Stored data START
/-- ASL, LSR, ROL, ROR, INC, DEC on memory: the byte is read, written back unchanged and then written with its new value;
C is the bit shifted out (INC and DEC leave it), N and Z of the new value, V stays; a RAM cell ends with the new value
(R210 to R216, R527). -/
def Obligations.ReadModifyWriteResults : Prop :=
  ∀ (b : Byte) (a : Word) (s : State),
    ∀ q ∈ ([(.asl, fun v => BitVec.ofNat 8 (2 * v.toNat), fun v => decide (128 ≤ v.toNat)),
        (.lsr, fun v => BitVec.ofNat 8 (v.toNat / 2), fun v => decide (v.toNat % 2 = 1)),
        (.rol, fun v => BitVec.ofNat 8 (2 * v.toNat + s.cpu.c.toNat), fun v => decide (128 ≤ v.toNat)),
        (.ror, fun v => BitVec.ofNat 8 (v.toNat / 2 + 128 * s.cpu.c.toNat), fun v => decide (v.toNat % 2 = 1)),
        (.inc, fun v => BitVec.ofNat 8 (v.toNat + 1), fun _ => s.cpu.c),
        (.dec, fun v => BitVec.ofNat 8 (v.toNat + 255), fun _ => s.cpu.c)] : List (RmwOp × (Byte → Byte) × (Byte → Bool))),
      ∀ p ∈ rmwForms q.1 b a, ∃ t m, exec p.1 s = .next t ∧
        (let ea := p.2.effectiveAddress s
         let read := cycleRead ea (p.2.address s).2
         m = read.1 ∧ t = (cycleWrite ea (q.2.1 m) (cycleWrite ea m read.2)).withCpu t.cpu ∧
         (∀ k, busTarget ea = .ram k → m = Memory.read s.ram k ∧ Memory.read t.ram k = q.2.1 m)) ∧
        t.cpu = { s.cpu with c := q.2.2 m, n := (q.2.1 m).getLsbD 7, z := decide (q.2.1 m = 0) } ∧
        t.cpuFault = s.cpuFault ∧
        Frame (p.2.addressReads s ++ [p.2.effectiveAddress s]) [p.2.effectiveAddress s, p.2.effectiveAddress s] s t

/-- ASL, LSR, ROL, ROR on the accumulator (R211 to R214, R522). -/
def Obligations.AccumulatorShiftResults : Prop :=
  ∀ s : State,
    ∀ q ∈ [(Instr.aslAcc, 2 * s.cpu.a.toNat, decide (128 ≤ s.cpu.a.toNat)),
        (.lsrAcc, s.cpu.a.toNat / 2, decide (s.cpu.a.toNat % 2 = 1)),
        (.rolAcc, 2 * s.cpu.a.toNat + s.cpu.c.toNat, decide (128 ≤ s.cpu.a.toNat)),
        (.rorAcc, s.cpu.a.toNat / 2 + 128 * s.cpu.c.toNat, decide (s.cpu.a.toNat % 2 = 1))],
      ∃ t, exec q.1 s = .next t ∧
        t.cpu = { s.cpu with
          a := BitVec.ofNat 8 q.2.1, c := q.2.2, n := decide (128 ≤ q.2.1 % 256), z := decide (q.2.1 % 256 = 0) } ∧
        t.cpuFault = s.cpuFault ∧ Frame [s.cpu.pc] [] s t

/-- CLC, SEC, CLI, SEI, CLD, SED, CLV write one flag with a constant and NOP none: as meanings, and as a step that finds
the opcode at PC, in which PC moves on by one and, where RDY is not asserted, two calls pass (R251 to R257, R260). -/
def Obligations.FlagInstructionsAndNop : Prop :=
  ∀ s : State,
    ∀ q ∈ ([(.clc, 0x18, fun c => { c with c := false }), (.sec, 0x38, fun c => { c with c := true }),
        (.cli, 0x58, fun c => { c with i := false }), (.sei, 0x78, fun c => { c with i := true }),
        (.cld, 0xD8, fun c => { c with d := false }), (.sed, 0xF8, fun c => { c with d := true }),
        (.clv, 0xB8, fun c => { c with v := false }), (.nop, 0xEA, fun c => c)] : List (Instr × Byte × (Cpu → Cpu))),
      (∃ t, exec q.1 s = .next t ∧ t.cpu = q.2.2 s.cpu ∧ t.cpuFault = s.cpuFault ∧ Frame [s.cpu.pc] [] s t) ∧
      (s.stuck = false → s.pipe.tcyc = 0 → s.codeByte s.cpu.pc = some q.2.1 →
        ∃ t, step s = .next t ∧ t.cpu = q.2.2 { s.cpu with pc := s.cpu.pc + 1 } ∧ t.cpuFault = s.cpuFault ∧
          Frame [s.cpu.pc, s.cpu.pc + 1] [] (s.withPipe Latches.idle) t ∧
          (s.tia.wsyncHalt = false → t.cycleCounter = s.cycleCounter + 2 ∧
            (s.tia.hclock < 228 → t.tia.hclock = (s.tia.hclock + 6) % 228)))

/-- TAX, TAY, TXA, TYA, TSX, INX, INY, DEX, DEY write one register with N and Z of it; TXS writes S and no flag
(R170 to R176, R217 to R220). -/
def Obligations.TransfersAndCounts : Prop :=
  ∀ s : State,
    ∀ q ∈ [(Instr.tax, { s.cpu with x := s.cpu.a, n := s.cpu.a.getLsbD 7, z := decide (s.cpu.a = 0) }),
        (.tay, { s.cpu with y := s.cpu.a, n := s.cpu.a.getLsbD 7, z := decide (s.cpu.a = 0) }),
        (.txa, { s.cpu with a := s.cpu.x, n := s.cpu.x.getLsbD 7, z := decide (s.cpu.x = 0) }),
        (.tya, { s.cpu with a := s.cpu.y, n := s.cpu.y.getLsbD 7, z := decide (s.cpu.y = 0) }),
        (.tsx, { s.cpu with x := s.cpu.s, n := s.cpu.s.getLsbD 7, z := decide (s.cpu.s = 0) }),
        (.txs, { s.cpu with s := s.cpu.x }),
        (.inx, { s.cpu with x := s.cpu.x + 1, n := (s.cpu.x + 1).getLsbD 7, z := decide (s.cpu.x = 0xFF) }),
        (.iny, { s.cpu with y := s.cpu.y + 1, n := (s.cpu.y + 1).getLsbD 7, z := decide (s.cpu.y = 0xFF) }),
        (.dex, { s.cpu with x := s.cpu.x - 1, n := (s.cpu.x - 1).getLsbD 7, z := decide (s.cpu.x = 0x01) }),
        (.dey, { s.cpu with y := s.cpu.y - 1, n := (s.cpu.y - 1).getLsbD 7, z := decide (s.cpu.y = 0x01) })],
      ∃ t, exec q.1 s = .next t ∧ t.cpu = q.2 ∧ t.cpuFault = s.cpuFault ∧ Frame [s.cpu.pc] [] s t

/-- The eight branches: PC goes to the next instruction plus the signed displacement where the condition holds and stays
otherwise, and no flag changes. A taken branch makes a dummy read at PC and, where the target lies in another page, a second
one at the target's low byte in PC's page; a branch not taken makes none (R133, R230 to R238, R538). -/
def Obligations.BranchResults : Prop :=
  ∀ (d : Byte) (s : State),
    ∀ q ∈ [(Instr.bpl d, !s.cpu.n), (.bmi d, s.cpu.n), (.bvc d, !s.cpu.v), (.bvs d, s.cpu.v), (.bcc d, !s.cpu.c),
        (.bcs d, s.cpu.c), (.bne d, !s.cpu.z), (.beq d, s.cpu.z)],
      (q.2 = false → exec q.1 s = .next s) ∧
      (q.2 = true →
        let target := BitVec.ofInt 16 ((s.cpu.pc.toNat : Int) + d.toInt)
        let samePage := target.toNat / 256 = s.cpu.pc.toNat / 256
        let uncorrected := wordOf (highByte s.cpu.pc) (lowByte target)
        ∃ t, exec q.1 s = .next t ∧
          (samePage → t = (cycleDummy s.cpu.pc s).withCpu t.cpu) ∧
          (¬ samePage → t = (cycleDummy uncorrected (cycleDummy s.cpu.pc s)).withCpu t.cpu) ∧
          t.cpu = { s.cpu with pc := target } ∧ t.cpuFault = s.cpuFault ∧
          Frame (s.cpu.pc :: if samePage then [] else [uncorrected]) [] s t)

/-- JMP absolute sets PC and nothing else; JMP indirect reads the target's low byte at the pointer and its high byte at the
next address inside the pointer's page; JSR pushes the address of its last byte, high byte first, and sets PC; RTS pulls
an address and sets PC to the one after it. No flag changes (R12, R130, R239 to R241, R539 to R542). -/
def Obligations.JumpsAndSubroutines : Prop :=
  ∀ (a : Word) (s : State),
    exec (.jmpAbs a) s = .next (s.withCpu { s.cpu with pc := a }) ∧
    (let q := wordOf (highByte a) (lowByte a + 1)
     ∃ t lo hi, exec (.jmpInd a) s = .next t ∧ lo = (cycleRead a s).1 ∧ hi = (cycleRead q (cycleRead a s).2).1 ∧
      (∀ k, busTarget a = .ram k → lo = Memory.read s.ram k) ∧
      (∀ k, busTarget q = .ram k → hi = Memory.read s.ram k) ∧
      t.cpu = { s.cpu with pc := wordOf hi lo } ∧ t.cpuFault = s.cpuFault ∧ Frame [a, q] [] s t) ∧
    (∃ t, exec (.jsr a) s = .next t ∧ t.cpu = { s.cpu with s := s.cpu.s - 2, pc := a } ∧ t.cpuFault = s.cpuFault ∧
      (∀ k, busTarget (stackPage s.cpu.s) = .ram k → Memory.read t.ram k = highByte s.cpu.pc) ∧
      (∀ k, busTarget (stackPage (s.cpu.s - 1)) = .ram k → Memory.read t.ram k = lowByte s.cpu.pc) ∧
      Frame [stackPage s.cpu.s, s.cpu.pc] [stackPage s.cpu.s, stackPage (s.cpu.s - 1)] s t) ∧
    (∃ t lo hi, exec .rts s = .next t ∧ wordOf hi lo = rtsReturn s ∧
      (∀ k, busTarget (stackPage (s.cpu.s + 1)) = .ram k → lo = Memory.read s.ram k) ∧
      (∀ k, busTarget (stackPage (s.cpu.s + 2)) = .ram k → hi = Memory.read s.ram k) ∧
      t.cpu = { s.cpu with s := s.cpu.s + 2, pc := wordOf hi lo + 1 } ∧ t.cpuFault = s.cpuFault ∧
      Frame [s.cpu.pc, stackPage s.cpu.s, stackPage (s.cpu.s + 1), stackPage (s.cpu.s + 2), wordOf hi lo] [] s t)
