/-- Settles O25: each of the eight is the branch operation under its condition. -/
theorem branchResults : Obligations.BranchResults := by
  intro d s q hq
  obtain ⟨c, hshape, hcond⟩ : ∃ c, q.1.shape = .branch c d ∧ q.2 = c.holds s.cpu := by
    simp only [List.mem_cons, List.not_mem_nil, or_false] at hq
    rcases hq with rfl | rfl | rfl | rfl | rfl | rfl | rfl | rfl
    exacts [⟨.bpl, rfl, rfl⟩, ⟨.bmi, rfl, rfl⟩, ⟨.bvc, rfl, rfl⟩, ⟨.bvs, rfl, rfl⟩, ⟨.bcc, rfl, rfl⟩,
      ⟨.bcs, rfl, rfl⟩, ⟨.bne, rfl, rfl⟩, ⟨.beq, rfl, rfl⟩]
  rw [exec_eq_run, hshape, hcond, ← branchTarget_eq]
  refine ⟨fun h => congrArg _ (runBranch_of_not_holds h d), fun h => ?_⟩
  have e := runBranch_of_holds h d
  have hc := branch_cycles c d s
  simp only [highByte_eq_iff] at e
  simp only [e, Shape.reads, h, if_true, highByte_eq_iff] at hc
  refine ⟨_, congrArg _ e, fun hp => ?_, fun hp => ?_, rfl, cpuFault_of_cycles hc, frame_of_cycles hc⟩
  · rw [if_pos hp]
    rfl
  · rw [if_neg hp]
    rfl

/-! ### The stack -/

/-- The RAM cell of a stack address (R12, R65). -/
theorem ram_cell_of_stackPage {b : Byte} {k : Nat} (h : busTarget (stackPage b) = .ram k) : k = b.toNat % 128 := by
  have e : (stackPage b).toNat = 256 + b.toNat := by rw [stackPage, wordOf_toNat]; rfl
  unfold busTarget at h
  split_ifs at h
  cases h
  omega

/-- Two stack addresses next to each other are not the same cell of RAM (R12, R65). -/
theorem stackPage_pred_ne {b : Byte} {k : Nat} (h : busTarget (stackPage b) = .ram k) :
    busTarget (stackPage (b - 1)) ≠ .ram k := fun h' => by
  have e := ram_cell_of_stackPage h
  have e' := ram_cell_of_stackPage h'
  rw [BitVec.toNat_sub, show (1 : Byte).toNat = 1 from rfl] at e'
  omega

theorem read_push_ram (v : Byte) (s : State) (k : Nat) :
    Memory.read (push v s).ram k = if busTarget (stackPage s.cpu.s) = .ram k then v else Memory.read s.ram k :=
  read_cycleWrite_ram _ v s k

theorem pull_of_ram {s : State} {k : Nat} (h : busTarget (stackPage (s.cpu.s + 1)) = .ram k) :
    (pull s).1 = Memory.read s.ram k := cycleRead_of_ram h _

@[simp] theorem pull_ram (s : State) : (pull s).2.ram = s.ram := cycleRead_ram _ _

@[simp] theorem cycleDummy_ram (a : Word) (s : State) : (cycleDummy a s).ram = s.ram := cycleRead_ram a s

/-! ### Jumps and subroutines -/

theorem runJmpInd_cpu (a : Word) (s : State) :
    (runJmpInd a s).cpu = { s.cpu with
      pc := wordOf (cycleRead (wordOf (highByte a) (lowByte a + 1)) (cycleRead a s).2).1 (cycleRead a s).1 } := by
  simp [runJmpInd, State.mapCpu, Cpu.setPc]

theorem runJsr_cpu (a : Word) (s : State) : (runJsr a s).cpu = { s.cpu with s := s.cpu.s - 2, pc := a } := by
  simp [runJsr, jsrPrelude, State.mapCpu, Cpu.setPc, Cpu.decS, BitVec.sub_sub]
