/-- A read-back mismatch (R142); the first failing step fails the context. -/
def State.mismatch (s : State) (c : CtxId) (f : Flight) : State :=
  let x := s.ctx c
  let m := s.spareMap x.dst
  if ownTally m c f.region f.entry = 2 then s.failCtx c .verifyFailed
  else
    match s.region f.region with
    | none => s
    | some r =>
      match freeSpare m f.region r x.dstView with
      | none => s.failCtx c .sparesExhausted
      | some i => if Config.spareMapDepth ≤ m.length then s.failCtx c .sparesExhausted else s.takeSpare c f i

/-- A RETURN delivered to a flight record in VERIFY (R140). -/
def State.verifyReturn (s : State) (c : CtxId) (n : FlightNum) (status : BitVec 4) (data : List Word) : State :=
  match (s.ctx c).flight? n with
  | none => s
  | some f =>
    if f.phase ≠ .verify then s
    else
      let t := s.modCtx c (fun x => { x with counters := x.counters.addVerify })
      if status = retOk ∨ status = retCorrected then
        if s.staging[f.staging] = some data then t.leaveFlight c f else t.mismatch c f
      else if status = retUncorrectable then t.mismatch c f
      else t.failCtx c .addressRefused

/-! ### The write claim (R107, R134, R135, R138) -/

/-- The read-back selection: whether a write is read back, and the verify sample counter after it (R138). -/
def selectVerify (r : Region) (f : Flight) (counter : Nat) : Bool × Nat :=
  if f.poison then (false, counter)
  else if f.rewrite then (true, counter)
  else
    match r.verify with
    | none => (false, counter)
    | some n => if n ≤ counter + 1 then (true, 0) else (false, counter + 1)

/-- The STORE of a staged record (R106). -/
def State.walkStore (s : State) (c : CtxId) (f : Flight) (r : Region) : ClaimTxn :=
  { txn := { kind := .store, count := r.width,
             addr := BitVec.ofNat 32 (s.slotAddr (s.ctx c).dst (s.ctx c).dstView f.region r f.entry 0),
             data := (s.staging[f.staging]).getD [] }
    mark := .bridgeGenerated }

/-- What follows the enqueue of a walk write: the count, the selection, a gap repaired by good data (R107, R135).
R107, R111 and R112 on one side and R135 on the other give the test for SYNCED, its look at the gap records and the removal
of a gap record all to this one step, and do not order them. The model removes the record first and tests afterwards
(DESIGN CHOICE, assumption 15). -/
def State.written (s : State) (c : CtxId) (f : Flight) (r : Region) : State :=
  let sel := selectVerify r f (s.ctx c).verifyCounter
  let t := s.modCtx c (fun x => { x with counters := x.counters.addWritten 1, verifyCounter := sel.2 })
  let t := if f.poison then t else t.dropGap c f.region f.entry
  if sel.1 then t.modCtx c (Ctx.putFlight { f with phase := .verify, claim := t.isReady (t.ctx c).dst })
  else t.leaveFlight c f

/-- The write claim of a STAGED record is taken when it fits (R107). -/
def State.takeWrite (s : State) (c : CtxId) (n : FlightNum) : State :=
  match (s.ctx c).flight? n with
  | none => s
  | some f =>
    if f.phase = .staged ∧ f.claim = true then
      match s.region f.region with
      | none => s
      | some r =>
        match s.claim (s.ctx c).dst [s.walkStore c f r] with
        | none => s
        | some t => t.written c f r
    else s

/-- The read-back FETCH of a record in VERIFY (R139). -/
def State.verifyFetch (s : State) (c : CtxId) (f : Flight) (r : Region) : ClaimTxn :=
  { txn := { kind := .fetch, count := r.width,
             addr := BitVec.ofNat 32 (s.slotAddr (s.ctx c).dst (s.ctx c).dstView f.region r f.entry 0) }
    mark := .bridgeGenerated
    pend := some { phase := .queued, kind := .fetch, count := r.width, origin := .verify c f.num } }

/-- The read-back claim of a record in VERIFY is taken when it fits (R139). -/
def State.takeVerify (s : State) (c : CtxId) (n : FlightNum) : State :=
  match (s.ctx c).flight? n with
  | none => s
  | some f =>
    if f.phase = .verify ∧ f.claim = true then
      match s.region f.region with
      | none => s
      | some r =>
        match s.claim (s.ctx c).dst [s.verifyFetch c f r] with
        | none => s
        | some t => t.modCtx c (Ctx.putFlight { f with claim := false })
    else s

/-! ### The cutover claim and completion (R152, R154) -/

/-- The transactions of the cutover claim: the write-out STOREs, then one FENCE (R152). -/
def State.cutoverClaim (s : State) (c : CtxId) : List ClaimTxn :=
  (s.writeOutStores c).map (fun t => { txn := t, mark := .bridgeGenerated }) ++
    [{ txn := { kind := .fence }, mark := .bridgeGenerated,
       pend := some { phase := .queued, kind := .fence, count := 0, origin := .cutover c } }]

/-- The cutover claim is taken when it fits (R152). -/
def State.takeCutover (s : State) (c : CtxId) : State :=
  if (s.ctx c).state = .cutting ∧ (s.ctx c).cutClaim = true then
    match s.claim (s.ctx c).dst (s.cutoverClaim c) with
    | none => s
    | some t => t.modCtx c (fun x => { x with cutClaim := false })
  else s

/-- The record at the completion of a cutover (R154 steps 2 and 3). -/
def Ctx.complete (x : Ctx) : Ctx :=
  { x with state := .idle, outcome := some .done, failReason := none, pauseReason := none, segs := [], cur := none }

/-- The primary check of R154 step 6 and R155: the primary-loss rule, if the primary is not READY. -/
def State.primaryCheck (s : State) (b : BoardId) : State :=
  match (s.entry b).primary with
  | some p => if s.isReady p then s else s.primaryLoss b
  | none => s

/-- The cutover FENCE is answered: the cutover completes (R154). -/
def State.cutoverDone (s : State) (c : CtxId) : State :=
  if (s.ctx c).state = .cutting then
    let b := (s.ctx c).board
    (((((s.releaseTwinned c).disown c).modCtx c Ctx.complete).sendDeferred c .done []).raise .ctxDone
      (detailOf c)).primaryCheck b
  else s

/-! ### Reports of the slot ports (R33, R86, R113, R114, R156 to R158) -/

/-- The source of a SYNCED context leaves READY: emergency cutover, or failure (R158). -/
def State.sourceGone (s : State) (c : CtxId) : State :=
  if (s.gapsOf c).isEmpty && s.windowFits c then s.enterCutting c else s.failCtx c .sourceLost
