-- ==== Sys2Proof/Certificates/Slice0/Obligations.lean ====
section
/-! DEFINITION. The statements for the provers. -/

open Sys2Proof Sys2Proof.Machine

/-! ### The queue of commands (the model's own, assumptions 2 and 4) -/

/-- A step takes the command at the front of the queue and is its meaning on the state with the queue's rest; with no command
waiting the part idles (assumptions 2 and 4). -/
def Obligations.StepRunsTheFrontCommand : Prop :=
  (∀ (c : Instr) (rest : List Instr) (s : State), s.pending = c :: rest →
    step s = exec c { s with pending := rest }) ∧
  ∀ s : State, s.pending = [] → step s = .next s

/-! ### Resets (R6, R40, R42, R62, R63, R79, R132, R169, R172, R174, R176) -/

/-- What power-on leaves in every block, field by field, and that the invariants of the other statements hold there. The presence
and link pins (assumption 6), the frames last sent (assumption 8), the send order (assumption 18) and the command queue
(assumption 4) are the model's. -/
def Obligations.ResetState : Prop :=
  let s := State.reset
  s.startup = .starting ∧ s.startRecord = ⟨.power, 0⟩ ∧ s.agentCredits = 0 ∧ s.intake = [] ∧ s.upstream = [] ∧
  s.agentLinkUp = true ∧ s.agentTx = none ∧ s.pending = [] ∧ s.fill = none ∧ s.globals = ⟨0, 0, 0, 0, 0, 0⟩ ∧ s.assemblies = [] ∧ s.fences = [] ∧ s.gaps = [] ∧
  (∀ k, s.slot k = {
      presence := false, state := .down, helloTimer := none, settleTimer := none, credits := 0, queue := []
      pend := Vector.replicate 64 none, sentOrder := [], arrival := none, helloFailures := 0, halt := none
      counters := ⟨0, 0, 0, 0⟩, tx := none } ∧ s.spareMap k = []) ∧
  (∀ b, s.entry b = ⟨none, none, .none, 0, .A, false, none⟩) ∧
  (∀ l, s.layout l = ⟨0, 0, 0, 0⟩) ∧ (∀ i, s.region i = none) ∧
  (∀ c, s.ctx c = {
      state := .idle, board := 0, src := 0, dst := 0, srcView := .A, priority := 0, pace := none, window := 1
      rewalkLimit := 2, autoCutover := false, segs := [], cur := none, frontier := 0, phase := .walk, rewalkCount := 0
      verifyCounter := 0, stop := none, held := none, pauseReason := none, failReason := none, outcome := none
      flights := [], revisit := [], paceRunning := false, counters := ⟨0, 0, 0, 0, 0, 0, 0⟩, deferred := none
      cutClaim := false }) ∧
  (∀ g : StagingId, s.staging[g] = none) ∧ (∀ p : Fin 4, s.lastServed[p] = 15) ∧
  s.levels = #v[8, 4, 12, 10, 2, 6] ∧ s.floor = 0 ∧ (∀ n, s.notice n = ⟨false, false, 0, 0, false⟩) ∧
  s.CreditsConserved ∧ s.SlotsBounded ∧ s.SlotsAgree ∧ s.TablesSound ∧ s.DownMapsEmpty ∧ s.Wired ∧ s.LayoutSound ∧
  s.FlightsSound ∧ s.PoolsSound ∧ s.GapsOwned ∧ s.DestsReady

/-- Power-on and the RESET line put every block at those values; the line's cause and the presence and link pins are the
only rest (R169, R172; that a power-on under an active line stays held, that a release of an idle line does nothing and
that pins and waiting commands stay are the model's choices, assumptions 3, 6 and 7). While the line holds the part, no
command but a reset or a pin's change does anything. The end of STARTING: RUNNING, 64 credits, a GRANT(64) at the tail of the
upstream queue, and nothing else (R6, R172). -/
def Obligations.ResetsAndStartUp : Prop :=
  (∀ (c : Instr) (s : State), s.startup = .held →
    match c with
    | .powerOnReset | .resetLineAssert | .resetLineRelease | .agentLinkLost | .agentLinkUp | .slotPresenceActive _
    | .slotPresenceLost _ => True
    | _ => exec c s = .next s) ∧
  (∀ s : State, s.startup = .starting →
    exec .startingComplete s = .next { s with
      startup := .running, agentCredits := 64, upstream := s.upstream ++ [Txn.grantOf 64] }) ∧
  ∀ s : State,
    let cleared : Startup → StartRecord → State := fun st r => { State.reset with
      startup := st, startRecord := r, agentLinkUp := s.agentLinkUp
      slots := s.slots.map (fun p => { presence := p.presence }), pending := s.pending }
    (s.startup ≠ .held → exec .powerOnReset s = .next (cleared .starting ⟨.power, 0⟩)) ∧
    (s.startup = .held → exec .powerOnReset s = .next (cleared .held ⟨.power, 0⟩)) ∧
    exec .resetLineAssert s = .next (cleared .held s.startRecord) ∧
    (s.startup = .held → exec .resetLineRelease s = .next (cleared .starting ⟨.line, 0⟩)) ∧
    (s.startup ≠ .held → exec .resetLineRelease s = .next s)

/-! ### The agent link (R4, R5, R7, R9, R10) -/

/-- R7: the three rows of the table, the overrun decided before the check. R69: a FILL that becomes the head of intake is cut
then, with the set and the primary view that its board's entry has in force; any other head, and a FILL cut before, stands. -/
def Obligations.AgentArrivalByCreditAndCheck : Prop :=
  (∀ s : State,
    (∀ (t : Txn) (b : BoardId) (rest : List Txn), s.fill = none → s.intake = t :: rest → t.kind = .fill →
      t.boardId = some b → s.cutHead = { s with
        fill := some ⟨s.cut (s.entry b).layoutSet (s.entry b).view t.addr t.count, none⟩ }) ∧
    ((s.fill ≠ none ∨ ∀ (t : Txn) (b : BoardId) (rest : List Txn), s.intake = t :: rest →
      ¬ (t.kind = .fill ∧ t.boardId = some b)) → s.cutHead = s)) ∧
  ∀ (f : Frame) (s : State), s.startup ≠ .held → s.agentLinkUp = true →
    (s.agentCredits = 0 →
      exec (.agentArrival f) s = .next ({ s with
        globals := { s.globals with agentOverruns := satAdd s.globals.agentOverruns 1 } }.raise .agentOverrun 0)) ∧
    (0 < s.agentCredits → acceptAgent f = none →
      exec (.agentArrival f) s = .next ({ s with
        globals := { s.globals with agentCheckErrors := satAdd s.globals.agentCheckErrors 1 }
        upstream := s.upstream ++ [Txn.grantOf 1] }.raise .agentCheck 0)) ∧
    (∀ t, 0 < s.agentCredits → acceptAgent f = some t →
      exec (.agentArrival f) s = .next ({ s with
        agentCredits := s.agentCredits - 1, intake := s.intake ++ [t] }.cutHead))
Stored data END
Your assignment:
The expected output is every line from the material above where "resetLineRelease" can be found.

Answer to the exercise:
    | .powerOnReset | .resetLineAssert | .resetLineRelease | .agentLinkLost | .agentLinkUp | .slotPresenceActive _
    (s.startup = .held → exec .resetLineRelease s = .next (cleared .starting ⟨.line, 0⟩)) ∧
    (s.startup ≠ .held → exec .resetLineRelease s = .next s)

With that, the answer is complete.